Here is an example: If a company had 10 million shares outstanding and earned US$5 million of net income, it would generate earnings per share (NYSEARCA:EPS) of US$0.50. If the company issued another 10 million shares, then net income would have to double to keep earnings the same. That is not what happened here.

In the fourth quarter of 2009, AutoChina earned US$8.3 million (calculated by subtracting the nine month net income from the full year net income). There were 13 million shares outstanding at the end of the year, so the EPS was about US$0.63. In the first quarter, the company earned US$6.2 million, and there were 19 million shares outstanding. EPS dropped by half to US$0.31.

Substantial dilution is only half the story. The other half is the negative cash flow, which is presumably going to require even more share issuance in the next quarter. If the company continues to burn US$50 million a quarter, and has US$90 million in cash, it would seem likely that the next equity offering is going to be in the next few months.

AutoChina CFO Jason Wang maintains the company is not burning cash, but using additional capital for expansion of the business. It doesn’t matter what you call it, the effect is the same: At some point, the company runs out of money and needs to raise more.

The results from the next quarter will give a clearer view on that but the first quarter does not inspire confidence. So far, AutoChina has sold its dealership business for the US$48 million, and in January it redeemed all the warrants outstanding for US$20 million in cash. Then in March it placed a secondary stock offering for nearly US$67 million and obtained short term bank loans of US$51 million (conditional on a pledge of a fixed deposit, while affiliates pledge various properties as collateral against these loans).

This is an interesting point. AutoChina is getting loans from banks secured by property, not by the business. The only conclusion can be that the banks view the business as being not as credit worthy as the property.

As previously discussed, and not denied by the company, AutoChina pays for its trucks up front, using loans from subsidiaries owned by the CEO. The company is bound to repay the loans over a six-month period but takes in the money from its own customers, the truck purchasers, over 26 months following a 25% down payment.

That's called a funding gap – and AutoChina’s funding gap is made bigger with every truck sold. The difference is currently made up by an affiliate company, Beiguo Commercial Building, but that company presumably does not have the ability to hold an unlimited amount of debt on behalf of AutoChina.

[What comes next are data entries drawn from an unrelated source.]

-- ==== Sys2Proof/WellFormed.lean ====
section
/-! DEFINITION. Which commands are legal encodings. Field widths are carried by the types of the operands; the one check left is
LOAD's variant tag (30_encoding.md R90). -/

namespace Sys2Proof

/-- The command's word is not one of the illegal encodings of 30_encoding.md R90: a LOAD names variant tag 0 or 1. A LOAD with
another tag still decodes (R88, R89) and raises ILLEGAL_COMMAND when it executes (41_record.md R121). -/
def Instr.wellFormed : Instr → Bool
  | .load var _ => decide (var.toNat < 2)
  | .nop | .xfi _ | .xfh _ _ | .xri _ _ | .xrh _ _ _ | .isvalid | .isenc | .isres | .tstamp | .tslot | .variant | .opcode
  | .alg | .keyid | .iv | .tg | .ids | .summary => true

end Sys2Proof
end

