-- ==== Sys2Proof/Machine/EncParams.lean ====
section
/-! DEFINITION. The commands of the ENC_PARAMS variant: ALG, KEYID, IV, TG (42_enc_params.md). -/

namespace Sys2Proof.Machine

/-- ALG: the algorithm code, and whether it is unknown (42_enc_params.md R152). -/
def execAlg (s : State) : StepResult :=
  withRecord (encode .alg) s <|
  withEncParams (encode .alg) s <|
  withRom s <|
  .next (writeAlg (algCodeOf s.cfg s.record) s)

/-- KEYID: the key id (42_enc_params.md R153). -/
def execKeyid (s : State) : StepResult :=
  withRecord (encode .keyid) s <|
  withEncParams (encode .keyid) s <|
  withRom s <|
  .next (writeResult (keyIdOf s.cfg s.record) s)

/-- IV: the initialization vector as hex (42_enc_params.md R154). -/
def execIv (s : State) : StepResult :=
  withRecord (encode .iv) s <|
  withEncParams (encode .iv) s <|
  withRom s <|
  .next (writeHex (ivTextOf s.cfg s.record) s)

/-- TG: the talkgroup (42_enc_params.md R155). -/
def execTg (s : State) : StepResult :=
  withRecord (encode .tg) s <|
  withEncParams (encode .tg) s <|
  withRom s <|
  .next (writeTg (talkgroupOf s.cfg s.record) s)

end Sys2Proof.Machine
end

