theorem isDigitChar_digitChar {b d : Nat} (hb : b ≤ 16) (h : d < b) : IsDigitChar b (digitChar d) := by
  have hchar : ∀ d < 16, 0x30 ≤ (digitChar d).toNat ∧ (digitChar d).toNat ≤ 0x39 ∨
      0x41 ≤ (digitChar d).toNat ∧ (digitChar d).toNat ≤ 0x46 := by decide
  have hd : d < 16 := h.trans_le hb
  exact ⟨hchar d hd, by rwa [digitValue_digitChar hd]⟩

theorem digitChar_eq_zeroChar_iff : ∀ d < 16, digitChar d = 0x30 ↔ d = 0 := by decide

/-- Parsing the characters of a list of digits reads the digits. -/
theorem parseNumeral_map_digitChar (b : Nat) {ds : List Nat} (h : ∀ d ∈ ds, d < 16) :
    parseNumeral b (ds.map digitChar) = ds.foldl (fun acc d => acc * b + d) 0 := by
  rw [parseNumeral, List.foldl_map]
  exact List.foldl_ext _ _ _ fun acc d hd => by rw [digitValue_digitChar (h d hd)]

theorem parseNumeral_digits {b : Nat} (hb : 2 ≤ b) (hb' : b ≤ 16) (v : Nat) :
    parseNumeral b ((digits b v).map digitChar) = v := by
  rw [parseNumeral_map_digitChar b fun d hd => (digits_lt hb v d hd).trans_le hb', digits_value hb]

/-- Zeros on the left do not change what a numeral is worth. -/
theorem parseNumeral_zeros_append (b n : Nat) (str : Str) :
    parseNumeral b (List.replicate n (digitChar 0) ++ str) = parseNumeral b str := by
  induction n with
  | zero => rfl
  | succ n ih => rw [← ih]; simp [parseNumeral, List.replicate_succ, digitValue_digitChar]

theorem sig_eq_ite (v : Nat) : sig v = if v = 0 then 1 else Nat.log 16 v + 1 := by
  rw [sig_eq]
  split <;> simp [*]

theorem hex_take_padding (v d : Nat) : (hex v d).take (max d (sig v) - sig v) = List.replicate (d - sig v) (digitChar 0) := by
  rw [hex, Nat.sub_eq_of_eq_add (Nat.sub_add_eq_max d (sig v)).symm, List.take_left' List.length_replicate]

theorem isDigitChar_of_mem_hex {v d : Nat} {c : Byte} (hc : c ∈ hex v d) : IsDigitChar 16 c := by
  rcases List.mem_append.mp hc with hc | hc
  · rw [List.eq_of_mem_replicate hc]
    exact isDigitChar_digitChar le_rfl (by decide)
  · obtain ⟨x, hx, rfl⟩ := List.mem_map.mp hc
    exact isDigitChar_digitChar le_rfl (digits_lt (by decide) v x hx)

theorem parseNumeral_hex (v d : Nat) : parseNumeral 16 (hex v d) = v := by
  rw [hex, parseNumeral_zeros_append, parseNumeral_digits (by decide) le_rfl]

theorem isDigitChar_of_mem_dec {v : Nat} {c : Byte} (hc : c ∈ dec v) : IsDigitChar 10 c := by
  obtain ⟨x, hx, rfl⟩ := List.mem_map.mp hc
  exact isDigitChar_digitChar (by decide) (digits_lt (by decide) v x hx)
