-- ==== Sys2Proof/Machine/Dispatch.lean ====
section
/-! DEFINITION. One arm per constructor of `Instr`: the meaning of each instruction (spec/40_step_and_addressing.md
R112). -/

namespace Sys2Proof.Machine

def exec (i : Instr) (s : State) : Host.Outcome State Fault Refusal :=
  match i with
  | .adcImm d8 => Sys2Proof.Machine.execAdcImm d8 s
  | .adcZp d8 => Sys2Proof.Machine.execAdcZp d8 s
  | .adcZpX d8 => Sys2Proof.Machine.execAdcZpX d8 s
  | .adcAbs a16 => Sys2Proof.Machine.execAdcAbs a16 s
  | .adcAbsX a16 => Sys2Proof.Machine.execAdcAbsX a16 s
  | .adcAbsY a16 => Sys2Proof.Machine.execAdcAbsY a16 s
  | .adcIndX d8 => Sys2Proof.Machine.execAdcIndX d8 s
  | .adcIndY d8 => Sys2Proof.Machine.execAdcIndY d8 s
  | .bitZp d8 => Sys2Proof.Machine.execBitZp d8 s
  | .bitAbs a16 => Sys2Proof.Machine.execBitAbs a16 s
  | .ldaImm d8 => Sys2Proof.Machine.execLdaImm d8 s
  | .ldaZp d8 => Sys2Proof.Machine.execLdaZp d8 s
  | .ldaZpX d8 => Sys2Proof.Machine.execLdaZpX d8 s
  | .ldaAbs a16 => Sys2Proof.Machine.execLdaAbs a16 s
  | .ldaAbsX a16 => Sys2Proof.Machine.execLdaAbsX a16 s
  | .ldaAbsY a16 => Sys2Proof.Machine.execLdaAbsY a16 s
  | .ldaIndX d8 => Sys2Proof.Machine.execLdaIndX d8 s
  | .ldaIndY d8 => Sys2Proof.Machine.execLdaIndY d8 s
  | .ldxImm d8 => Sys2Proof.Machine.execLdxImm d8 s
  | .ldxZp d8 => Sys2Proof.Machine.execLdxZp d8 s
  | .ldxZpY d8 => Sys2Proof.Machine.execLdxZpY d8 s
  | .ldxAbs a16 => Sys2Proof.Machine.execLdxAbs a16 s
  | .ldxAbsY a16 => Sys2Proof.Machine.execLdxAbsY a16 s
  | .staZp d8 => Sys2Proof.Machine.execStaZp d8 s
  | .staZpX d8 => Sys2Proof.Machine.execStaZpX d8 s
  | .staAbs a16 => Sys2Proof.Machine.execStaAbs a16 s
  | .staAbsX a16 => Sys2Proof.Machine.execStaAbsX a16 s
  | .staAbsY a16 => Sys2Proof.Machine.execStaAbsY a16 s
  | .staIndX d8 => Sys2Proof.Machine.execStaIndX d8 s
  | .staIndY d8 => Sys2Proof.Machine.execStaIndY d8 s
  | .stxZp d8 => Sys2Proof.Machine.execStxZp d8 s
  | .stxZpY d8 => Sys2Proof.Machine.execStxZpY d8 s
  | .stxAbs a16 => Sys2Proof.Machine.execStxAbs a16 s
  | .jmpAbs a16 => Sys2Proof.Machine.execJmpAbs a16 s
  | .jmpInd a16 => Sys2Proof.Machine.execJmpInd a16 s
  | .jsr a16 => Sys2Proof.Machine.execJsr a16 s
  | .rts => Sys2Proof.Machine.execRts s
  | .brk => Sys2Proof.Machine.execBrk s
  | .rti => Sys2Proof.Machine.execRti s
  | .sec => Sys2Proof.Machine.execSec s
  | .clc => Sys2Proof.Machine.execClc s
  | .nop => Sys2Proof.Machine.execNop s
  | .bcs d8 => Sys2Proof.Machine.execBcs d8 s
  | .bcc d8 => Sys2Proof.Machine.execBcc d8 s
  | .beq d8 => Sys2Proof.Machine.execBeq d8 s
  | .bne d8 => Sys2Proof.Machine.execBne d8 s
  | .bvs d8 => Sys2Proof.Machine.execBvs d8 s
  | .bvc d8 => Sys2Proof.Machine.execBvc d8 s
  | .bpl d8 => Sys2Proof.Machine.execBpl d8 s

end Sys2Proof.Machine
end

We contacted the only sell side analyst who follows AutoChina, Amit Dayal, senior China analyst and senior cleantech analyst at Rodman & Renshaw. Asked about AutoChina’s weird funding arrangements, Dayal said Rodman was working with company management to review the financing structure to see whether it is reasonable or not.

SinoSage would think that analysis should have been completed before Rodman served as lead placement agent for AutoChina’s additional offering of two million shares in March, which raised US$70 million. This is the financial transaction at the heart of the business and it either makes sense or it doesn’t.

SinoSage remains skeptical. If you own AutoChina shares, prepare for more dilution.